This page provides both general and specific tips for running on XSEDE infrastructure. General information is provided first, and then tips are listed by machine name (i.e. Lonestar, Kraken, Trestles, Stampede etc). If you are interested in running on a specific machine, please scroll down until you see the machine name.
If you do not see a particular machine name, BigJob may run on this machine but not be supported yet in the documentation. Please feel free to email bigjob-users@googlegroups.com to request machine information to be added.
In general, on XSEDE machines, production-grade science should be done in either the $SCRATCH or $WORK directories on the machine. This means you will run your BigJob script and make your BigJob agent directory in either $SCRATCH or $WORK and not in $HOME.
When creating BigJob scripts for XSEDE machines, it is necessary to add the project field to the pilot_compute_description.
"project": "TG-XXXXXXXXX"
TG-XXXXX must be replaced with your individual allocation SU number as provided to you by XSEDE.
Stampede uses the SLURM batch queuing system. When editing your scripts, the service_url should be set to slurm+ssh://login1.stampede.tacc.utexas.edu.
Installation of a virtual environment on Lonestar requires the use of a higher python version than the default. In order to load Python 2.7.x before installing the virtual environment, please execute:
module load python
Then you can proceed with the Installation instructions, and make sure that you activate your virtual environment in your .bashrc before you try to run BigJob.
You will need to put the following two lines in both your .bashrc and your .bash_profile in order to run on Ranger. This is due to the fact that interactive shells source a different file than regular shells.
module load python
source $HOME/bigjob/.python/bin/activate
Lonestar uses the Sun Grid Engine (SGE) batch queuing system.
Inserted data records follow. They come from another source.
-- ==== Sys2Proof/Laws/State.lean ====
section
/-! SUPPORT. One lemma per field per update of the state, so that no proof unfolds a record update; and what the register
accessors read after each. -/

namespace Sys2Proof.Machine

namespace State

/-! ### Reads depend only on their own fields -/

theorem getX_congr {s t : State} (h : t.x = s.x) (r : Reg) : t.getX r = s.getX r := by simp [getX, h]

theorem getF_congr {s t : State} (h : t.f = s.f) (r : FReg) : t.getF r = s.getF r := by simp [getF, h]

theorem getFD_congr {s t : State} (h : t.f = s.f) (r : FReg) : t.getFD r = s.getFD r := by simp [getFD, getF, h]

theorem getCC_congr {s t : State} (h : t.cc = s.cc) (k : CC) : t.getCC k = s.getCC k := by simp [getCC, h]

theorem inText_congr {s t : State} (hc : t.cfg = s.cfg) (ht : t.text = s.text) (a n : Nat) :
    t.inText a n = s.inText a n := by simp [inText, textEnd, hc, ht]

theorem readAdmitted_congr {s t : State} (hc : t.cfg = s.cfg) (ht : t.text = s.text) (a n : Nat) :
    t.readAdmitted a n = s.readAdmitted a n := by simp [readAdmitted, inText_congr hc ht, hc]

theorem writeAdmitted_congr {s t : State} (hc : t.cfg = s.cfg) (a n : Nat) :
    t.writeAdmitted a n = s.writeAdmitted a n := by simp [writeAdmitted, hc]

theorem textByte_congr {s t : State} (hc : t.cfg = s.cfg) (ht : t.text = s.text) (a : Nat) :
    t.textByte a = s.textByte a := by simp [textByte, inText_congr hc ht, hc, ht]

theorem byteAt_congr {s t : State} (hc : t.cfg = s.cfg) (ht : t.text = s.text) (hm : t.mem = s.mem) (a : Nat) :
    t.byteAt a = s.byteAt a := by simp [byteAt, textByte_congr hc ht, hc, hm]

theorem bytesAt_congr {s t : State} (h : ∀ a, t.byteAt a = s.byteAt a) (n : Nat) :
    ∀ a, t.bytesAt a n = s.bytesAt a n := by
  induction n with
  | zero => intro a; rfl
  | succ n ih => intro a; simp [bytesAt, h, ih]

/-! ### setX -/

@[simp] theorem setX_f (s : State) (r : Reg) (v : Word) : (s.setX r v).f = s.f := by
  unfold setX; split <;> rfl

@[simp] theorem setX_hi (s : State) (r : Reg) (v : Word) : (s.setX r v).hi = s.hi := by
  unfold setX; split <;> rfl

@[simp] theorem setX_lo (s : State) (r : Reg) (v : Word) : (s.setX r v).lo = s.lo := by
  unfold setX; split <;> rfl

@[simp] theorem setX_pc (s : State) (r : Reg) (v : Word) : (s.setX r v).pc = s.pc := by
  unfold setX; split <;> rfl

@[simp] theorem setX_cc (s : State) (r : Reg) (v : Word) : (s.setX r v).cc = s.cc := by
  unfold setX; split <;> rfl

@[simp] theorem setX_mem (s : State) (r : Reg) (v : Word) : (s.setX r v).mem = s.mem := by
  unfold setX; split <;> rfl

@[simp] theorem setX_heapPtr (s : State) (r : Reg) (v : Word) : (s.setX r v).heapPtr = s.heapPtr := by
  unfold setX; split <;> rfl

@[simp] theorem setX_icount (s : State) (r : Reg) (v : Word) : (s.setX r v).icount = s.icount := by
  unfold setX; split <;> rfl

@[simp] theorem setX_run (s : State) (r : Reg) (v : Word) : (s.setX r v).run = s.run := by
  unfold setX; split <;> rfl

@[simp] theorem setX_fault (s : State) (r : Reg) (v : Word) : (s.setX r v).fault = s.fault := by
  unfold setX; split <;> rfl

@[simp] theorem setX_exitCode (s : State) (r : Reg) (v : Word) : (s.setX r v).exitCode = s.exitCode := by
  unfold setX; split <;> rfl

@[simp] theorem setX_cfg (s : State) (r : Reg) (v : Word) : (s.setX r v).cfg = s.cfg := by
  unfold setX; split <;> rfl

@[simp] theorem setX_text (s : State) (r : Reg) (v : Word) : (s.setX r v).text = s.text := by
  unfold setX; split <;> rfl

@[simp] theorem setX_out (s : State) (r : Reg) (v : Word) : (s.setX r v).out = s.out := by
  unfold setX; split <;> rfl

@[simp] theorem setX_input (s : State) (r : Reg) (v : Word) : (s.setX r v).input = s.input := by
  unfold setX; split <;> rfl
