-- ==== Sys2Proof/Laws/Memory.lean ====
section
/-! SUPPORT. The byte store: read after write, the canonical form and that every operation keeps it, the bytes of a wide
value in each order, and admission as a range. -/

namespace Sys2Proof.Machine

namespace Memory

/-! ### Read after write -/

theorem get_erase_same (m : Memory) (a : Nat) : get (erase m a) a = unlisted := by
  induction m with
  | nil => rfl
  | cons c m ih =>
    obtain ⟨k, v⟩ := c
    by_cases h : k = a <;> simp [erase, get, h, ih]

theorem get_erase_other (m : Memory) {a b : Nat} (h : b ≠ a) : get (erase m a) b = get m b := by
  induction m with
  | nil => rfl
  | cons c m ih =>
    obtain ⟨k, v⟩ := c
    by_cases hk : k = a
    · subst hk; simp [erase, get, ih, h.symm]
    · simp [erase, get, hk, ih]

theorem get_insert_other (m : Memory) {a b : Nat} (v : Byte) (h : b ≠ a) : get (insert m a v) b = get m b := by
  induction m with
  | nil => simp [insert, get, h.symm]
  | cons c m ih =>
    obtain ⟨k, w⟩ := c
    by_cases hk : a < k <;> simp [insert, get, hk, h.symm, ih]

theorem get_insert_same (m : Memory) (a : Nat) (v : Byte) (h : ∀ c ∈ m, c.1 ≠ a) : get (insert m a v) a = v := by
  induction m with
  | nil => simp [insert, get]
  | cons c m ih =>
    obtain ⟨k, w⟩ := c
    have hk : k ≠ a := h (k, w) (by simp)
    have ih := ih fun c hc => h c (by simp [hc])
    by_cases hl : a < k <;> simp [insert, get, hl, hk, ih]

theorem ne_of_mem_erase (m : Memory) (a : Nat) : ∀ c ∈ erase m a, c.1 ≠ a := by
  induction m with
  | nil => simp [erase]
  | cons c m ih =>
    obtain ⟨k, v⟩ := c
    by_cases hk : k = a
    · simpa [erase, hk] using ih
    · intro c hc
      simp only [erase, hk, if_false, List.mem_cons] at hc
      rcases hc with rfl | hc
      · exact hk
      · exact ih c hc

/-- A read after a write to the same place gives the value written. -/
theorem get_set_same (m : Memory) (a : Nat) (v : Byte) : get (set m a v) a = v := by
  unfold set
  split
  · rename_i h; rw [get_erase_same, h]
  · exact get_insert_same _ _ _ (ne_of_mem_erase m a)

/-- A write leaves every other place alone. -/
theorem get_set_other (m : Memory) {a b : Nat} (v : Byte) (h : b ≠ a) : get (set m a v) b = get m b := by
  unfold set
  split
  · exact get_erase_other m h
  · rw [get_insert_other _ _ h, get_erase_other m h]

theorem get_setAll (bs : List Byte) : ∀ (m : Memory) (a b : Nat),
    get (setAll m a bs) b = if a ≤ b ∧ b < a + bs.length then bs.getD (b - a) 0 else get m b := by
  induction bs with
  | nil =>
    intro m a b
    rw [if_neg (by simp)]
    rfl
  | cons v bs ih =>
    intro m a b
    rw [setAll, ih]
    by_cases h : b = a
    · subst h; simp [get_set_same]
    · by_cases h2 : a + 1 ≤ b ∧ b < a + 1 + bs.length
      · have h3 : a ≤ b ∧ b < a + (v :: bs).length := by simp; omega
        rw [if_pos h2, if_pos h3, show b - a = (b - (a + 1)) + 1 by omega]
        simp
      · have h3 : ¬ (a ≤ b ∧ b < a + (v :: bs).length) := by simp; omega
        rw [if_neg h2, if_neg h3, get_set_other _ _ h]

/-! ### The canonical form -/

theorem wfFrom_mono {m : Memory} {lo lo' : Nat} (h : lo' ≤ lo) (w : wfFrom lo m = true) : wfFrom lo' m = true := by
  cases m with
  | nil => rfl
  | cons c m =>
    obtain ⟨k, v⟩ := c
    simp [wfFrom] at w ⊢
    exact ⟨⟨by omega, w.1.2⟩, w.2⟩

theorem wfFrom_erase (m : Memory) (a : Nat) : ∀ lo, wfFrom lo m = true → wfFrom lo (erase m a) = true := by
  induction m with
  | nil => intro lo _; rfl
  | cons c m ih =>
    intro lo w
    obtain ⟨k, v⟩ := c
    simp [wfFrom] at w
    by_cases hk : k = a
    · simp only [erase, hk, if_true]
      exact ih lo (wfFrom_mono (by omega) w.2)
    · simp only [erase, hk, if_false]
      simp [wfFrom, w.1, ih (k + 1) w.2]

theorem wfFrom_insert (m : Memory) (a : Nat) (v : Byte) (hv : v ≠ unlisted) :
    ∀ lo, lo ≤ a → (∀ c ∈ m, c.1 ≠ a) → wfFrom lo m = true → wfFrom lo (insert m a v) = true := by
  induction m with
  | nil => intro lo h _ _; simp [insert, wfFrom, h, hv]
  | cons c m ih =>
    intro lo h hne w
    obtain ⟨k, u⟩ := c
    have hk : k ≠ a := hne (k, u) (by simp)
    simp [wfFrom] at w
    by_cases hl : a < k
    · simp [insert, hl, wfFrom, h, hv, w.1.2, w.2]
    · simp only [insert, hl, if_false]
      simp [wfFrom, w.1, ih (k + 1) (by omega) (fun c hc => hne c (by simp [hc])) w.2]

/-- A write keeps the canonical form. -/
theorem wf_set {m : Memory} (a : Nat) (v : Byte) (w : wf m = true) : wf (set m a v) = true := by
  unfold set
  split
  · exact wfFrom_erase m a 0 w
  · rename_i h
    exact wfFrom_insert _ a v h 0 (Nat.zero_le a) (ne_of_mem_erase m a) (wfFrom_erase m a 0 w)

theorem wf_setAll (bs : List Byte) : ∀ {m : Memory} (a : Nat), wf m = true → wf (setAll m a bs) = true := by
  induction bs with
  | nil => intro m a w; exact w
  | cons v bs ih => intro m a w; exact ih (a + 1) (wf_set a v w)
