theorem cEqS (cc : CC) (fs ft : FReg) : Statement (.cEqS cc fs ft) := fun _ =>
  packR_fits (m₁ := 0x3F) (m₂ := 0x1F) (m₃ := 0x00) (m₄ := 0x00) (m₅ := 0x03) (m₆ := 0x3F)
    (b₁ := 0x11) (b₂ := 0x10) (b₃ := 0x00) (b₄ := 0x00) (b₅ := 0x00) (b₆ := 0x32)
    ⟨rfl, rfl, BitVec.and_zero, BitVec.and_zero, by revert cc; decide, rfl⟩

theorem cLtS (cc : CC) (fs ft : FReg) : Statement (.cLtS cc fs ft) := fun _ =>
  packR_fits (m₁ := 0x3F) (m₂ := 0x1F) (m₃ := 0x00) (m₄ := 0x00) (m₅ := 0x03) (m₆ := 0x3F)
    (b₁ := 0x11) (b₂ := 0x10) (b₃ := 0x00) (b₄ := 0x00) (b₅ := 0x00) (b₆ := 0x3C)
    ⟨rfl, rfl, BitVec.and_zero, BitVec.and_zero, by revert cc; decide, rfl⟩

theorem cLeS (cc : CC) (fs ft : FReg) : Statement (.cLeS cc fs ft) := fun _ =>
  packR_fits (m₁ := 0x3F) (m₂ := 0x1F) (m₃ := 0x00) (m₄ := 0x00) (m₅ := 0x03) (m₆ := 0x3F)
    (b₁ := 0x11) (b₂ := 0x10) (b₃ := 0x00) (b₄ := 0x00) (b₅ := 0x00) (b₆ := 0x3E)
    ⟨rfl, rfl, BitVec.and_zero, BitVec.and_zero, by revert cc; decide, rfl⟩

theorem cEqD (cc : CC) (fs ft : FReg) : Statement (.cEqD cc fs ft) := fun _ =>
  packR_fits (m₁ := 0x3F) (m₂ := 0x1F) (m₃ := 0x00) (m₄ := 0x00) (m₅ := 0x03) (m₆ := 0x3F)
    (b₁ := 0x11) (b₂ := 0x11) (b₃ := 0x00) (b₄ := 0x00) (b₅ := 0x00) (b₆ := 0x32)
    ⟨rfl, rfl, BitVec.and_zero, BitVec.and_zero, by revert cc; decide, rfl⟩

theorem cLtD (cc : CC) (fs ft : FReg) : Statement (.cLtD cc fs ft) := fun _ =>
  packR_fits (m₁ := 0x3F) (m₂ := 0x1F) (m₃ := 0x00) (m₄ := 0x00) (m₅ := 0x03) (m₆ := 0x3F)
    (b₁ := 0x11) (b₂ := 0x11) (b₃ := 0x00) (b₄ := 0x00) (b₅ := 0x00) (b₆ := 0x3C)
    ⟨rfl, rfl, BitVec.and_zero, BitVec.and_zero, by revert cc; decide, rfl⟩

theorem cLeD (cc : CC) (fs ft : FReg) : Statement (.cLeD cc fs ft) := fun _ =>
  packR_fits (m₁ := 0x3F) (m₂ := 0x1F) (m₃ := 0x00) (m₄ := 0x00) (m₅ := 0x03) (m₆ := 0x3F)
    (b₁ := 0x11) (b₂ := 0x11) (b₃ := 0x00) (b₄ := 0x00) (b₅ := 0x00) (b₆ := 0x3E)
    ⟨rfl, rfl, BitVec.and_zero, BitVec.and_zero, by revert cc; decide, rfl⟩

theorem bc1t (cc : CC) (target : Word) : Statement (.bc1t cc target) := fun _ =>
  packI_fits (m₁ := 0x3F) (m₂ := 0x1F) (m₃ := 0x03) (m₄ := 0x0000)
    (b₁ := 0x11) (b₂ := 0x08) (b₃ := 0x01) (b₄ := 0x0000)
    ⟨rfl, rfl, by revert cc; decide, BitVec.and_zero⟩

theorem bc1f (cc : CC) (target : Word) : Statement (.bc1f cc target) := fun _ =>
  packI_fits (m₁ := 0x3F) (m₂ := 0x1F) (m₃ := 0x03) (m₄ := 0x0000)
    (b₁ := 0x11) (b₂ := 0x08) (b₃ := 0x00) (b₄ := 0x0000)
    ⟨rfl, rfl, by revert cc; decide, BitVec.and_zero⟩

theorem movt (rd rs : Reg) (cc : CC) : Statement (.movt rd rs cc) := fun _ =>
  packR_fits (m₁ := 0x3F) (m₂ := 0x00) (m₃ := 0x03) (m₄ := 0x00) (m₅ := 0x1F) (m₆ := 0x3F)
    (b₁ := 0x00) (b₂ := 0x00) (b₃ := 0x01) (b₄ := 0x00) (b₅ := 0x00) (b₆ := 0x01)
    ⟨rfl, BitVec.and_zero, by revert cc; decide, BitVec.and_zero, rfl, rfl⟩

theorem movf (rd rs : Reg) (cc : CC) : Statement (.movf rd rs cc) := fun _ =>
  packR_fits (m₁ := 0x3F) (m₂ := 0x00) (m₃ := 0x03) (m₄ := 0x00) (m₅ := 0x1F) (m₆ := 0x3F)
    (b₁ := 0x00) (b₂ := 0x00) (b₃ := 0x00) (b₄ := 0x00) (b₅ := 0x00) (b₆ := 0x01)
    ⟨rfl, BitVec.and_zero, by revert cc; decide, BitVec.and_zero, rfl, rfl⟩

theorem movn (rd rs rt : Reg) : Statement (.movn rd rs rt) := fun _ =>
  packR_fits (m₁ := 0x3F) (m₂ := 0x00) (m₃ := 0x00) (m₄ := 0x00) (m₅ := 0x1F) (m₆ := 0x3F)
    (b₁ := 0x00) (b₂ := 0x00) (b₃ := 0x00) (b₄ := 0x00) (b₅ := 0x00) (b₆ := 0x0B)
    ⟨rfl, BitVec.and_zero, BitVec.and_zero, BitVec.and_zero, rfl, rfl⟩

theorem movz (rd rs rt : Reg) : Statement (.movz rd rs rt) := fun _ =>
  packR_fits (m₁ := 0x3F) (m₂ := 0x00) (m₃ := 0x00) (m₄ := 0x00) (m₅ := 0x1F) (m₆ := 0x3F)
    (b₁ := 0x00) (b₂ := 0x00) (b₃ := 0x00) (b₄ := 0x00) (b₅ := 0x00) (b₆ := 0x0A)
    ⟨rfl, BitVec.and_zero, BitVec.and_zero, BitVec.and_zero, rfl, rfl⟩

theorem clz (rd rs : Reg) : Statement (.clz rd rs) := fun _ =>
  packR_fits (m₁ := 0x3F) (m₂ := 0x00) (m₃ := 0x00) (m₄ := 0x00) (m₅ := 0x1F) (m₆ := 0x3F)
    (b₁ := 0x1C) (b₂ := 0x00) (b₃ := 0x00) (b₄ := 0x00) (b₅ := 0x00) (b₆ := 0x20)
    ⟨rfl, BitVec.and_zero, BitVec.and_zero, BitVec.and_zero, rfl, rfl⟩
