theorem isNearestEven_roundHalfEven (n : Int) {d : Nat} (hd : 0 < d) : IsNearestEven n d (roundHalfEven n d) := by
  have hparts := Int.ediv_mul_add_emod n d
  have hnonneg := Int.emod_nonneg n (b := d) (by omega)
  have hlt := Int.emod_lt_of_pos n (b := d) (by omega)
  unfold IsNearestEven roundHalfEven
  generalize hr : n % d = r at *
  generalize hq : n / d = q at *
  have hup : (q + 1) * d = q * d + d := by ring
  split
  · omega
  · split
    · omega
    · rw [hup]; omega

namespace Fmt

variable {k : Fmt}

/-! ### The nearest pattern, by the midpoints to its neighbours -/

/-- The magnitude `x`, in units, lies between the midpoints from the pattern `b` to its two neighbours, and only an
even pattern stands for a midpoint. -/
structure BetweenMidpoints {K : Type} [Field K] [LinearOrder K] (k : Fmt) (b : Nat) (x : K) : Prop where
  lower : 0 < b → (k.units (b - 1) + k.units b : K) ≤ 2 * x
  upper : 2 * x ≤ (k.units b + k.units (b + 1) : K)
  even_of_lower : 0 < b → (k.units (b - 1) + k.units b : K) = 2 * x → b % 2 = 0
  even_of_upper : 2 * x = (k.units b + k.units (b + 1) : K) → b % 2 = 0

/-- `q` is `x / 2^t` rounded to nearest, ties to even, where `2^t` units is the step of the patterns around `x`. -/
structure RoundsAt {K : Type} [Field K] [LinearOrder K] (k : Fmt) (t q : Nat) (x : K) : Prop where
  normal : t = 0 ∨ 2 ^ (k.p - 1) * 2 ^ t ≤ x
  below : x < 2 * 2 ^ (k.p - 1) * 2 ^ t
  lower : (2 * q - 1) * 2 ^ t ≤ 2 * x
  upper : 2 * x ≤ (2 * q + 1) * 2 ^ t
  even_of_lower : (2 * q - 1) * 2 ^ t = 2 * x → q % 2 = 0
  even_of_upper : 2 * x = (2 * q + 1) * 2 ^ t → q % 2 = 0

section
variable {K : Type} [Field K] [LinearOrder K] [IsStrictOrderedRing K] {t q b : Nat} {x : K}

theorem units_lt_units {a c : Nat} (k : Fmt) (h : a < c) : (k.units a : K) < k.units c := mod_cast k.units_strictMono h

theorem units_le_units {a c : Nat} (k : Fmt) (h : a ≤ c) : (k.units a : K) ≤ k.units c :=
  mod_cast k.units_strictMono.monotone h

namespace RoundsAt

theorem le_two_pow (h : RoundsAt k t q x) : q ≤ 2 * 2 ^ (k.p - 1) := by
  have hpos : (0 : K) < 2 ^ t := by positivity
  have hlt : ((2 * q - 1) * 2 ^ t : K) < 2 * (2 * 2 ^ (k.p - 1)) * 2 ^ t := by linarith [h.lower, h.below]
  have : (2 * q : K) < 2 * (2 * 2 ^ (k.p - 1)) + 1 := by linarith [lt_of_mul_lt_mul_right hlt hpos.le]
  have : 2 * q < 2 * (2 * 2 ^ (k.p - 1)) + 1 := mod_cast this
  omega

theorem normal_steps (h : RoundsAt k t q x) : t = 0 ∨ 2 ^ (k.p - 1) ≤ q := by
  refine h.normal.imp_right fun hx => ?_
  have hpos : (0 : K) < 2 ^ t := by positivity
  have hle : (2 * 2 ^ (k.p - 1) * 2 ^ t : K) ≤ (2 * q + 1) * 2 ^ t := by linarith [h.upper]
  have : (2 * 2 ^ (k.p - 1) : K) ≤ 2 * q + 1 := le_of_mul_le_mul_right hle hpos
  have : 2 * 2 ^ (k.p - 1) ≤ 2 * q + 1 := mod_cast this
  omega

theorem units_eq (h : RoundsAt k t q x) : (k.units (t * 2 ^ (k.p - 1) + q) : K) = q * 2 ^ t :=
  mod_cast units_grid k h.le_two_pow h.normal_steps

/-- The midpoint below is that of the grid, or `x` is above it because it is not below the pattern itself. -/
theorem lower_midpoint (h : RoundsAt k t q x) (hb : 0 < t * 2 ^ (k.p - 1) + q) :
    (k.units (t * 2 ^ (k.p - 1) + q - 1) + k.units (t * 2 ^ (k.p - 1) + q) : K) < 2 * x
      ∨ (k.units (t * 2 ^ (k.p - 1) + q - 1) + k.units (t * 2 ^ (k.p - 1) + q) : K) = (2 * q - 1) * 2 ^ t := by
  rcases le_or_gt (q * 2 ^ t : K) x with hle | hgt
  · left
    have := units_lt_units (K := K) k (Nat.sub_lt hb Nat.one_pos)
    linarith [h.units_eq]
  · right
    have hnormal : t = 0 ∨ 2 ^ (k.p - 1) < q := h.normal.imp_right fun hx => by
      have : (2 ^ (k.p - 1) : K) < q := lt_of_mul_lt_mul_right (hx.trans_lt hgt) (by positivity)
      exact mod_cast this
    have hq : 1 ≤ q := by
      rcases hnormal with rfl | hlt
      · simpa [Nat.one_le_iff_ne_zero, Nat.pos_iff_ne_zero] using hb
      · exact Nat.one_le_of_lt hlt
    have hprev : (k.units (t * 2 ^ (k.p - 1) + (q - 1)) : K) = (q - 1 : Nat) * 2 ^ t :=
      mod_cast units_grid k (by have := h.le_two_pow; omega) (by omega)
    rw [h.units_eq, Nat.add_sub_assoc hq, hprev, Nat.cast_sub hq]
    push_cast
    ring

theorem upper_midpoint (h : RoundsAt k t q x) :
    2 * x < (k.units (t * 2 ^ (k.p - 1) + q) + k.units (t * 2 ^ (k.p - 1) + q + 1) : K)
      ∨ (k.units (t * 2 ^ (k.p - 1) + q) + k.units (t * 2 ^ (k.p - 1) + q + 1) : K) = (2 * q + 1) * 2 ^ t := by
  rcases le_or_gt x (q * 2 ^ t : K) with hle | hgt
  · left
    have := units_lt_units (K := K) k (Nat.lt_succ_self (t * 2 ^ (k.p - 1) + q))
    rw [Nat.succ_eq_add_one] at this
    linarith [h.units_eq]
  · right
    have hq : q < 2 * 2 ^ (k.p - 1) := by
      have : (q : K) < 2 * 2 ^ (k.p - 1) := lt_of_mul_lt_mul_right (hgt.trans h.below) (by positivity)
      exact mod_cast this
    have hnext : (k.units (t * 2 ^ (k.p - 1) + (q + 1)) : K) = (q + 1 : Nat) * 2 ^ t :=
      mod_cast units_grid k hq (by have := h.normal_steps; omega)
    rw [h.units_eq, Nat.add_assoc, hnext]
    push_cast
    ring

theorem betweenMidpoints (hk : k.Usual) (h : RoundsAt k t q x) :
    k.BetweenMidpoints (t * 2 ^ (k.p - 1) + q) x := by
  have heven : (t * 2 ^ (k.p - 1) + q) % 2 = q % 2 := by
    rw [Nat.add_mod, Nat.mul_mod, two_pow_even hk]; simp
  refine ⟨fun hb => ?_, ?_, fun hb htie => ?_, fun htie => ?_⟩
  · rcases h.lower_midpoint hb with hlt | heq
    · exact hlt.le
    · exact heq.trans_le h.lower
  · rcases h.upper_midpoint with hlt | heq
    · exact hlt.le
    · exact h.upper.trans_eq heq.symm
  · rcases h.lower_midpoint hb with hlt | heq
    · exact absurd htie hlt.ne
    · exact heven.trans (h.even_of_lower (heq.symm.trans htie))
  · rcases h.upper_midpoint with hlt | heq
    · exact absurd htie hlt.ne
    · exact heven.trans (h.even_of_upper (htie.trans heq))

end RoundsAt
When editing your scripts, the service_url should be set to sge://localhost for running locally on Lonestar or sge+ssh://lonestar.tacc.utexas.edu for running remotely.
Before installing your virtual environment, you must do a module load python on Kraken to ensure you’re using Python 2.7.x instead of the system-level Python.
Prior to running code on Kraken, you will need to make a directory called agent in the same location that you are running your scripts from. The BigJob agent relies on aprun to execute subjobs. aprun works only if the working directory of the Pilot and Compute Units is set to the scratch space of Kraken.
Create your agent directory in /lustre/scratch/<username> by typing:
cd /lustre/scratch/<username>
mkdir agent
Replace <username> with your Kraken username.
To submit jobs to Kraken from another resource using gsissh, the use of myproxy is required. To start a my proxy server, execute the following command:
myproxy-logon -T -t <number of hours> -l <your username>
You need to use your XSEDE portal username and password. To verify that your my proxy server is running, type grid-proxy-info.
If it was successful, you should see a valid proxy running.
Kraken is a Cray machine with a special Torque queuing system. It requires the use of GSISSH (Globus certificates required). Initiate a grid proxy (using myproxy-logon) before executing the BigJob application. When editing your scripts, the service_url should be set to xt5torque+gsissh://gsissh.kraken.nics.xsede.org.